-- ==== Sys2Proof/Certificates/Slice0/Obligations.lean ====
section
/-! DEFINITION. The statements for the provers. The notions a statement needs beside the model's own (the bit
string of a byte, the packed form of a bit string, the text of a list of pairs, an unordered priority
structure) are defined first, from the spec's words. -/

namespace Sys2Proof.Spec

open Sys2Proof.Machine

/-- `h, data` is the packed form of a bit string of m bits: N = ceil(m / 8), h = (8 − (m mod 8)) mod 8, and bit i
of d[j] is b[8j + i], or 0 past the end (44_bitwriter.md R286). -/
def IsPacked (bits : List Bool) (h : Byte) (data : List Byte) : Prop :=
  data.length = (bits.length + 7) / 8 ∧ h.toNat = (8 - bits.length % 8) % 8 ∧
    ∀ j d, data[j]? = some d → ∀ i, i < 8 → d.getLsbD i = bits.getD (8 * j + i) false

/-- The bits a packer holds, first bit first (10_state.md R41). -/
def heldBits (w : Packer) : List Bool := w.data.flatMap byteBits ++ (byteBits w.acc).take w.nbits.val

/-- Data bytes as tokens of IN. -/
def inBytes (l : List Byte) : List Token := l.map .byte

/-- Data bytes as tokens of OUT. -/
def outBytes (l : List Byte) : List OutToken := l.map .byte

/-- The ASCII character of a bit (44_bitwriter.md R282, 42_code_table.md R201). -/
def bitText (b : Bool) : Byte := if b then 0x31 else 0x30

/-- The codes of a byte string, one after the other (43_translate.md R241, R244). -/
def codeBits (t : Tree) (l : List Byte) : List Bool := l.flatMap (fun c => (t.code c).getD [])

/-- `Dec(s)`: the ASCII decimal numeral without leading zeros (42_code_table.md R201). -/
def dec (v : Byte) : List Byte := (Nat.toDigits 10 v.toNat).map (fun c => BitVec.ofNat 8 c.toNat)

/-- The text of a list of pairs: `Dec(s) LF Bits(p) LF` for each (42_code_table.md R201). -/
def tableText (l : List (Byte × List Bool)) : List Byte :=
  l.flatMap (fun x => dec x.1 ++ [0x0A] ++ x.2.map bitText ++ [0x0A])

/-- No symbol with two paths, no path with two symbols, no path a proper prefix of another (42_code_table.md R208). -/
def Consistent (l : List (Byte × List Bool)) : Prop :=
  ∀ x ∈ l, ∀ y ∈ l, (x.1 = y.1 → x.2 = y.2) ∧ (x.2 <+: y.2 → x = y)

/-- ERR = 0, both stream units closed, and the engine's turn not cut short (the model's schedule, log 1). -/
structure Ready (s : State) : Prop where
  err : s.err = none
  bw : s.bw.isOpen = false
  br : s.br.isOpen = false
  quantum : s.quantum = none

/-- Commands one after the other, each with ARG0 as the host wrote it before. -/
def execAll : List (Instr × Word) → State → Result
  | [], s => .next s
  | (i, a) :: rest, s =>
    match exec i { s with arg0 := a } with
    | .next t => execAll rest t
    | .fault f => .fault f
    | .refused r => .refused r

/-- The unpacker's window and IN hold the data bytes `ds` of the open session, then its EOS, then `rest`
(10_state.md R42, R45). -/
def Window (s : State) (ds : List Byte) (rest : List Token) : Prop :=
  (s.inTerm = false ∧ ∃ c n more, ds = c :: n :: more ∧ s.br.cur = some c ∧ s.br.nxt = some n ∧
    s.inQ = inBytes more ++ .eos :: rest) ∨
  (s.inTerm = true ∧ s.inQ = rest ∧ ∃ c, ds = [c] ∧ s.br.cur = some c ∧ s.br.nxt = none) ∨
  (s.inTerm = true ∧ s.inQ = rest ∧ ds = [] ∧ s.br.cur = none ∧ s.br.nxt = none)

/-- The bits of the session not yet taken: those of `ds` less the padding of its last byte, from BR.pos on
(20_memory.md R77). -/
def unread (s : State) (ds : List Byte) : List Bool :=
  ((ds.flatMap byteBits).take (8 * ds.length - s.br.pad.val)).drop s.br.pos.val

/-- An entry of Q with its exact frequency: freq, seq, subtree (41_tree_build.md R160). -/
structure QEntry where
  freq : Nat
  seq : Nat
  subtree : Node
deriving DecidableEq, Repr

/-- e1 is lower than e2 (R160). -/
def QEntry.lower (e1 e2 : QEntry) : Bool := decide (e1.freq < e2.freq ∨ e1.freq = e2.freq ∧ e1.seq < e2.seq)

/-- The lowest of an entry and a list of entries (R160). -/
def lowestOf (e : QEntry) : List QEntry → QEntry
  | [] => e
  | x :: xs => lowestOf (if x.lower e then x else e) xs

/-- `remove-min Q` of a Q in any order (R160). -/
def removeMin : List QEntry → Option (QEntry × List QEntry)
  | [] => none
  | e :: q => some (lowestOf e q, (e :: q).erase (lowestOf e q))

/-- The entry made of the first removed entry, as the left subtree, and the second, by merge number k (R161). -/
def merged (k : Nat) (a b : QEntry) : QEntry := ⟨a.freq + b.freq, 256 + k, .internal a.subtree b.subtree⟩

/-- The merge loop of R161 over a Q in any order: at most `n` merges, numbered from k. -/
def mergeAny : Nat → Nat → List QEntry → List QEntry
  | 0, _, q => q
  | n + 1, k, q =>
    match removeMin q with
    | none => q
    | some (a, q1) =>
      match removeMin q1 with
      | none => q
      | some (b, q2) => mergeAny n (k + 1) (q2 ++ [merged k a b])

/-- Q after the seeding loop (R161): an entry for each symbol whose counter is not 0. -/
def seeds (f : Vector Word 256) : List QEntry :=
  (presentSymbols f).map (fun v => ⟨(freqAt f v).toNat, v.toNat, .leaf v⟩)

/-- The TREE of R161, built with exact frequencies and a Q in any order. -/
def treeAny (f : Vector Word 256) : Tree :=
  match mergeAny 255 0 (seeds f) with
  | [] => .empty
  | e :: _ =>
    match e.subtree with
    | .absent => .empty
    | .leaf v => .root (.leaf v) .absent
    | .internal l r => .root l r

/-- The sum of a quantity over symbols. -/
def sumOver (l : List Byte) (f : Byte → Nat) : Nat := (l.map f).sum

/-- Every INTERNAL node at or below a present node has both children (10_state.md R39). -/
def strict : Node → Bool
  | .absent => false
  | .leaf _ => true
  | .internal l r => strict l && strict r

/-- The offsets of the window, each with the word a read gives (10_state.md R21, R22, R23, R25, R34). -/
def windowWords (s : State) : List (Nat × Word) :=
  [(0x00, 0x48460001), (0x04, if s.diagEn then 1 else 0), (0x08, statusWord s), (0x0C, 0), (0x10, s.arg0),
   (0x14, s.arg1), (0x18, s.result), (0x1C, s.errInfo), (0x20, treeInfoWord s), (0x24, bwInfoWord s),
   (0x28, bwCountWord s), (0x2C, brInfoWord s), (0x30, 0), (0x34, 0), (0x38, 0), (0x3C, 0)]

/-- The codes of the errors (60_exceptions.md R340). -/
def errorCodes : List (ErrName × Byte) :=
  [(.invalidArgument, 0x01), (.exhaustion, 0x02), (.malformedCodeTable, 0x03), (.missingCode, 0x04),
   (.resourceError, 0x05), (.illegalCommand, 0x10), (.illegalState, 0x11), (.malformedStream, 0x12),
   (.undefinedPath, 0x13), (.capacityExceeded, 0x14)]

/-- The commands with their state preconditions (30_encoding.md R110). -/
def preconditions (s : State) : List (Instr × Prop) :=
  [(.nop, True), (.clearError, True), (.softReset, True), (.freqClear, True), (.freqWrite, True),
   (.freqRead, True), (.codeQuery, True), (.codeBit, True), (.bwClose, True), (.brClose, True),
   (.treeBuild, s.bw.isOpen = false ∧ s.br.isOpen = false),
   (.treeClear, s.bw.isOpen = false ∧ s.br.isOpen = false),
   (.treeLoad, s.bw.isOpen = false ∧ s.br.isOpen = false),
   (.compress, s.bw.isOpen = false ∧ s.br.isOpen = false),
   (.decompress, s.bw.isOpen = false ∧ s.br.isOpen = false),
   (.treeSave, s.bw.isOpen = false), (.bwOpen, s.bw.isOpen = false), (.brOpen, s.br.isOpen = false),
   (.encodeSymbol, s.bw.isOpen = true), (.bwWrite, s.bw.isOpen = true), (.decodeSymbol, s.br.isOpen = true),
   (.brHasNext, s.br.isOpen = true), (.brNext, s.br.isOpen = true)]

/-- The illegal command words: MBZ != 0, or a reserved OPC (30_encoding.md R103). -/
def IllegalWord (w : Word) : Prop :=
  0x100 ≤ w.toNat ∨ (0x03 ≤ w.toNat ∧ w.toNat ≤ 0x0F) ∨ (0x13 ≤ w.toNat ∧ w.toNat ≤ 0x1F) ∨
    (0x24 ≤ w.toNat ∧ w.toNat ≤ 0x27) ∨ (0x2A ≤ w.toNat ∧ w.toNat ≤ 0x2F) ∨
    (0x34 ≤ w.toNat ∧ w.toNat ≤ 0x3F) ∨ (0x43 ≤ w.toNat ∧ w.toNat ≤ 0x47) ∨
    (0x4C ≤ w.toNat ∧ w.toNat ≤ 0xFF)

/-- Of the tokens `data`, EOS, `rest` of an opened session, what is left in IN once its two-byte window was filled
and `k` bits were taken, each eighth one with a refill; and whether the terminator was read (45_bitreader.md R310, R312). -/
def leftAfter (data : List Byte) (rest : List Token) (k : Nat) : List Token × Bool :=
  if 2 + k / 8 ≤ data.length then (inBytes (data.drop (2 + k / 8)) ++ .eos :: rest, false) else (rest, true)

/-- The echo of some bits, where DIAG_EN = 1 (44_bitwriter.md R282). -/
def echo (s : State) (bits : List Bool) : List Byte := s.diag ++ if s.diagEn then bits.map bitText else []

/-- The step about to be taken is a power-on reset by the host: the host's turn is next, or no schedule is left and the engine
has no step to take (log 1), and the host stands at that line. -/
def hostResets (s : State) : Prop :=
  ((∃ ts, s.turns = .host :: ts) ∨ (s.turns = [] ∧ engineReady s = false)) ∧
    s.host.prog[s.host.pc]? = some .powerOnReset

end Sys2Proof.Spec

open Sys2Proof Sys2Proof.Machine Sys2Proof.Spec

/-! ### Reset, registers and host accesses -/

/-- R380, R49: the values after power-on reset, with the log 5 choice for OUT_ERR left out. -/
def Obligations.ResetStateHoldsResetValues : Prop :=
  (∀ r, regValue r State.reset = if r = .id then 0x48460001#32 else 0#32) ∧
  (∀ v, freqAt State.reset.freq v = 0) ∧ State.reset.tree = .empty ∧
  State.reset.bw = { isOpen := false, acc := 0, nbits := 0, data := [] } ∧
  State.reset.br = { isOpen := false, hdrEmpty := false, pad := 0, cur := none, nxt := none, pos := 0 } ∧
  State.reset.inQ = [] ∧ State.reset.inOwned = false ∧ State.reset.inTerm = false ∧
  State.reset.inDrain = false ∧ State.reset.out = [] ∧ State.reset.outOwned = false ∧
  State.reset.diag = [] ∧ State.reset.busy = false ∧ State.reset.pending = 0

/-- R380, R381: the host asserts power-on reset in any state, a command in progress among them. Everything of
R49 is at its reset value, nothing is emitted, no drain is started, and the next CMD write is accepted. OUT_ERR and
the model's own fields stay (the model's choice, log 15). -/
def Obligations.PowerOnResetFromAnyState : Prop :=
  ∀ s : State, ∃ t, hostLine .powerOnReset s = .next t ∧
    t = { State.reset with
      outErr := s.outErr
      errHistory := s.errHistory
      bwCap := s.bwCap
      draws := s.draws
      turns := s.turns
      quantum := s.quantum
      host := { s.host with pc := s.host.pc + 1 } } ∧
    ∀ w, writeReg .cmd w t = { t with pending := w, ctl := .accepted }

/-- R21, R71: a word read at each offset of the window gives the register there, and changes nothing of the
machine; the reserved offsets and CMD read 0, ID its constant. The host's record of the errors it has read is the
model's own (log 16). -/
def Obligations.WindowReadsWhenIdle : Prop :=
  ∀ (s : State) (a : Nat) (v : Word), s.ctl = .idle →
    (a, v) ∈ windowWords s →
    hostLine (.rd a 4) s = .next { s with
      host := { s.host with
        pc := s.host.pc + 1
        vals := s.host.vals.setIfInBounds (a / 4) v
        codeSeen := if a = 0x08 then some s.errHistory.length else s.host.codeSeen
        infoSeen := if a = 0x1C then some s.errHistory.length else s.host.infoSeen } }

/-- R89: while BUSY = 1 six registers read a fresh free value, whatever it is (its counter is the model's own, log
4), and the others exactly; once BUSY = 0 every register reads exactly. -/
def Obligations.BusyReadsAreFreeOrExact : Prop :=
  ∀ (s : State) (r : Reg),
    (s.ctl = .idle → readReg r s = (regValue r s, s)) ∧
    (s.ctl ≠ .idle → r ∈ [.result, .errInfo, .treeInfo, .bwInfo, .bwCount, .brInfo] →
      readReg r s = (Config.unspecifiedRead s.draws, { s with draws := s.draws + 1 })) ∧
    (r ∉ [.result, .errInfo, .treeInfo, .bwInfo, .bwCount, .brInfo] → readReg r s = (regValue r s, s))

/-- R24, R340: the places of the fields of STATUS, and the code of each error. -/
def Obligations.StatusFieldPlaces : Prop :=
  ∀ s : State,
    (statusWord s).getLsbD 0 = decide (s.ctl ≠ .idle) ∧ (statusWord s).getLsbD 1 = s.err.isSome ∧
    (statusWord s).getLsbD 2 = s.bw.isOpen ∧ (statusWord s).getLsbD 3 = s.br.isOpen ∧
    (statusWord s).getLsbD 4 = decide (s.tree ≠ .empty) ∧ (statusWord s).getLsbD 5 = s.wrIgnored ∧
    (statusWord s).getLsbD 6 = s.inDrain ∧ (statusWord s).getLsbD 7 = false ∧
    (statusWord s).extractLsb' 16 16 = 0 ∧
    (s.err = none → (statusWord s).extractLsb' 8 8 = 0) ∧
    (∀ e c, s.err = some e →
      (e, c) ∈ errorCodes →
      (statusWord s).extractLsb' 8 8 = c)

/-- R30: TREE_INFO is consistent with TREE in every state that meets the invariant: LEAVES is the number of
leaves, MAX_DEPTH the largest code length, and every other bit is 0. -/
def Obligations.TreeInfoAgreesWithTree : Prop :=
  ∀ s : State, s.Inv →
    ((treeInfoWord s).extractLsb' 0 9).toNat = s.tree.leaves.length ∧ s.tree.leaves.length ≤ 256 ∧
    (∀ v p, s.tree.code v = some p → p.length ≤ ((treeInfoWord s).extractLsb' 16 8).toNat) ∧
    (s.tree ≠ .empty → ∃ v p, s.tree.code v = some p ∧
      p.length = ((treeInfoWord s).extractLsb' 16 8).toNat) ∧
    (s.tree = .empty → treeInfoWord s = 0) ∧
    (treeInfoWord s).extractLsb' 9 7 = 0 ∧ (treeInfoWord s).extractLsb' 24 8 = 0 ∧
    treeInfoWord State.reset = 0 ∧ (∀ v, writeReg .treeInfo v s = s)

Work task :: Wherever the string "removeMin" appears in the data above, report the whole line.

Task solution ::
def removeMin : List QEntry → Option (QEntry × List QEntry)
    match removeMin q with
      match removeMin q1 with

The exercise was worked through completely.